The multivariate analysis suggested that CRRT was an independent risk factor for the mortality of patients with S. maltophilia bloodstream infection (P=0.020, OR=6.86), and timely effective antimicrobial therapy after being positive for S. maltophilia isolates was negatively correlated with the death of patients with S. maltophilia bloodstream infection (P=0.002, OR=0.10) (Table 2). Age ≥65 years (P=0.043, OR=4.960), kidney disease (P=0.045, OR=4.620) and antifungal agent exposure (P=0.036, OR=5.13) were independent risk factors for mortality in S. maltophilia patients with intra-abdominal infection (Table 3). Antifungal agent exposure (P=0.024, OR=0.51) and glycopeptide exposure (P=0.045, OR=0.53) were independent risk factors for the mortality of patients in the sputum culture group (Table 4).

Discussion

S. maltophilia is an emerging opportunistic pathogen in hospital and community settings, as well as the most common carbapenem-resistant gram-negative bacteria in bloodstream infections, and its morbidity is increasing worldwide.²⁴ S. maltophilia is intrinsically resistant to most antibiotic treatments, which greatly limits its treatment.¹³ With the progress of the aging society, the threat of S. maltophilia to public health safety has become increasingly serious.
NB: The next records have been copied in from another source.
/-- A collision at a bit, the queue read: the attempt has failed, unless the queue was found damaged, which
has cut the transmission off (R77, R80). -/
def State.collided (s : State) (x : Sending) (t : TxEntry) (bit : Nat) : State :=
  if s.line.sending.isSome then (s.stopDriving x bit).failAttempt t else s.stopDriving x bit

/-- The records that the section unit reads as a telegram is lost: for a REQUEST, the view that holds it
pending, and those of its settlement (R78, R140). -/
def State.lostReads (s : State) (t : TxEntry) : List RecordId :=
  match t.body, t.endNo with
  | .request _, some e => s.viewReads e ++ s.settleReads e
  | _, _ => []

/-- The transmission collides at a bit of it, from 0 (R77); an attempt that is the head's eighth changes
records of other blocks, and closes the event. -/
def State.collideAt (s : State) (x : Sending) (t : TxEntry) (bit : Nat) : State :=
  let u := s.reach (x.began + Config.bits bit)
  if s.line.attempt + 1 < Config.maxAttempts then
    u.quietly .telegramBuild [.queue] fun u => u.collided x t bit
  else
    let u := (u.verify .telegramBuild [.queue]).verify .sectionUpdate (u.lostReads t)
    (u.collided x t bit).react s

/-- COLLISION (R77, R78). -/
def execCollision (s : State) : Host.Outcome State Fault Refusal :=
  .next <|
    match s.line.sending, s.line.queue with
    | some x, t :: _ => s.collideAt x t (s.collisionBit x)
    | _, _ => s

/-- The transmission has succeeded, the queue read: the telegram leaves it unless its content was replaced
meanwhile (R79). Where the queue was found damaged the transmission has been cut off instead (R80). -/
def State.succeed (s : State) (x : Sending) : State :=
  if s.line.sending.isSome then
    (s.updLine fun l =>
      { l with
        sending := none
        attempt := 0
        idleAt := s.clock + Config.idleGap
        queue := if x.replaced then l.queue else l.queue.tail }).unowe x.entry
  else s

/-- TRANSMIT_SUCCESS (R79): the last stop bit is read back. -/
def execTransmitSuccess (s : State) : Host.Outcome State Fault Refusal :=
  .next <|
    match s.line.sending with
    | some x =>
      (s.reach (x.began + x.entry.airTime)).quietly .telegramBuild [.queue] fun u => u.succeed x
    | none => s

/-! ## Meanings: refreshes and owed telegrams -/

/-- SECTION_STATE_REFRESH (R85): 2 s after the last offer for an owned section. -/
def execSectionStateRefresh (e : EndNo) (s : State) : Host.Outcome State Fault Refusal :=
  .next <|
    if s.working && s.ownedEnds.contains e then
      let t := (s.reach ((s.lineEnd e).offeredAt + Config.refreshPeriod)).verify .telegramBuild
        (s.stateReads e)
      (t.offerSectionState e).react s
    else s

/-- END_REPORT_REFRESH (R85): 2 s after the last END REPORT offer. -/
def execEndReportRefresh (s : State) : Host.Outcome State Fault Refusal :=
  .next <|
    if s.working then
      let t := (s.reach (s.line.reportAt + Config.refreshPeriod)).verify .telegramBuild s.reportReads
      t.offerEndReport.react s
    else s

/-- ANSWER_ECHO_EXPIRY (R85): 4 s after the answer. -/
def execAnswerEchoExpiry (e : EndNo) (s : State) : Host.Outcome State Fault Refusal :=
  .next <|
    match (s.lineEnd e).echo with
    | some x =>
      if s.working then
        (s.reach (x.answeredAt + Config.requestTimeout)).updLineEnd e fun l =>
          { l with echo := none }
      else s
    | none => s

/-- An owed OPEN is offered again, the mark kept (R86). -/
def State.reofferOpen (s : State) : State :=
  match s.line.owedOpen with
  | some ⟨some _, _⟩ => s.offerOpen (some ⟨none, true⟩)
  | _ => s

/-- An owed OPEN ACK is offered again, the mark kept (R86). -/
def State.reofferAck (s : State) (e : EndNo) : State :=
  match (s.lineEnd e).owedAck with
  | some ⟨some _, ok⟩ => s.offerAck e ok (some ⟨none, ok⟩)
  | _ => s

/-- OWED_REOFFER (R86): 2 s after its refusal or discard, built afresh. -/
def execOwedReoffer (w : OwedItem) (s : State) : Host.Outcome State Fault Refusal :=
  .next <|
    if !s.working then s
    else
      match w with
      | .opening =>
        match s.line.owedOpen with
        | some ⟨some due, _⟩ =>
          (s.reach due).quietly .telegramBuild (placeReads ++ s.endStatics) State.reofferOpen
        | _ => s
      | .ack e =>
        match (s.lineEnd e).owedAck with
        | some ⟨some due, _⟩ =>
          (s.reach due).quietly .telegramBuild (s.stateReads e) fun s => s.reofferAck e
        | _ => s

/-- END_REPORT_STALE (R87, R120): 6 s without an END REPORT from a station, whose record is read, and the shared
ends at which STALE is raised. The operation of its reads is SECTION UPDATE (DESIGN CHOICE, log entry 44). -/
def execEndReportStale (a : Addr) (s : State) : Host.Outcome State Fault Refusal :=
  .next <|
    match (s.stationRec a).reportAt with
    | some t =>
      if s.working && (s.stationRec a).fresh then
        let u := (s.reach (t + Config.staleTime)).verify .sectionUpdate
          (.stationRec a :: s.sharedStatics a)
        (if u.working then u.stationStale a else u).react s
      else s
    | none => s

/-- SECTION_STATE_STALE (R87, R120): 6 s without a SECTION STATE for a section. The operation of its reads
is SECTION UPDATE (DESIGN CHOICE, log entry 44). -/
def execSectionStateStale (e : EndNo) (s : State) : Host.Outcome State Fault Refusal :=
  .next <|
    match (s.lineEnd e).stateAt with
    | some t =>
      if s.working && (s.lineEnd e).fresh then
        let u := (s.reach (t + Config.staleTime)).verify .sectionUpdate
          (s.viewReads e ++ s.settleReads e)
        (if u.working then u.mirrorStale e else u).react s
      else s
    | none => s

/-! ## Meanings: telegrams that the line unit and the bell unit take -/

/-- OPEN_RECEIVED (R84, R88, R116). -/
def execOpenReceived (h : Header) (es : List OpenEntry) (s : State) :
    Host.Outcome State Fault Refusal :=
  .next (s.receive h (.opening es) s.sharedReads fun s a => s.takeOpen a es)
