-- ==== Sys2Proof/Certificates/Slice0/Obligations.lean ====
section
/-! DEFINITION. The statements about the model, for the provers. -/

open Sys2Proof Sys2Proof.Machine

/-! ## The step and the power of the part -/

/-- One step carries out the command at the front of the queue with the queue's rest, and idles on an
empty queue (idling is the model's choice: log entry 1). -/
def Obligations.StepRunsFrontCommand : Prop :=
  ∀ (c : Instr) (cs : List Instr) (s : State),
    step (s.withPending (c :: cs)) = exec c (s.withPending cs) ∧
      step (s.withPending []) = .next (s.withPending [])

/-- POWER_ON_RESET leaves the waiting commands, UNLOADED with the memory test to end, and the records named
here as a reset leaves them; RESET_PIN_ASSERT puts every output latch off, leaves the block line undriven
and NOTICE negated and answers no transaction, and changes nothing else. That the records stand while the
pin is held is the model's choice (log entry 1), and so are the value of own time after a reset and of
records that do not exist (log entry 15). -/
def Obligations.PowerOnAndResetPin : Prop :=
  ∀ s : State,
    (∃ t : State, exec .powerOnReset s = .next t ∧ t.pending = s.pending ∧ t.clock = 0 ∧
      t.power = .testing ∧ t.service = .unloaded ∧ t.hasConfig = false ∧
      t.cfg = Configuration.absent ∧ t.records = ⟨[], 0, false, [], false, 0, false⟩ ∧
      t.integrity.report = none ∧ t.integrity.poisoned = [] ∧ t.panel.command = none ∧
      t.panel.staging = none ∧ t.panel.load = .none ∧ t.integrity.resume = .none ∧
      t.line.queue = [] ∧ t.replay.codes = [] ∧ t.scanned = false ∧
      (∀ n : OutputNo, (t.output n).drive = false) ∧
      (∀ e : EndNo, look t.latches.lamps e = Lamps.off ∧ look t.latches.bells e = false)) ∧
    (∃ t : State, exec .resetPinAssert s = .next t ∧
      (∀ n : OutputNo, t.output n = { s.output n with drive := false }) ∧
      (∀ e : EndNo, look t.latches.lamps e = Lamps.off ∧ look t.latches.bells e = false) ∧
      t.noticeLine = false ∧
      t = { s with power := .held, outputs := t.outputs, latches := t.latches
                   line := { s.line with sending := none }
                   panel := { s.panel with response := none } })

/-- MEMORY_TEST_END: the part runs in UNLOADED when the test passes; when it fails, the fault report is
filled SELF CHECK on MEMORY with return state absent, and the station is in LOCKDOWN. That the report's
effect is NONE, and that LOCKDOWN alone is raised and no URGENT FAULT, is the model's reading (log entry
25). -/
def Obligations.MemoryTestDecides : Prop :=
  ∀ s : State, s.power = .testing →
    exec (.memoryTestEnd true) s = .next { s with power := .running, service := .unloaded } ∧
    ∃ t : State, exec (.memoryTestEnd false) s = .next t ∧ t.power = .running ∧
      t.service = .lockdown ∧
      t.integrity.report = some ⟨.selfCheck, .memory, none, .none, s.records.time,
        s.records.timeValid, none, false, false, false⟩ ∧
      t = { s with power := .running, service := .lockdown, integrity := t.integrity
                   records := s.records.notify .lockdown 0 } ∧
      t.integrity = { s.integrity with report := t.integrity.report }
Similar to previous reports, S. maltophilia in this study was mainly isolated from the respiratory tract, accounting for 61% (400/651) of the total isolates, which might be related to its ability to form biofilms and colonize the respiratory tract of hospitalized patients.^25,26 In this study, the patients in the bronchoalveolar lavage fluid culture group had significantly higher mortality than those in the sputum culture group (40.38% vs 22.7%), revealing that patients with positive S. maltophilia isolates from bronchoalveolar lavage should be considered for S. maltophilia infection, requiring antimicrobial therapy. According to reported studies, S. maltophilia bloodstream infection (BSI) is often preceded by colonization, and isolation of the organism from respiratory and/or gastrointestinal mucosa may signal a later infection.²⁷ Clinicians should be vigilant for the possibility of future S. maltophilia infection.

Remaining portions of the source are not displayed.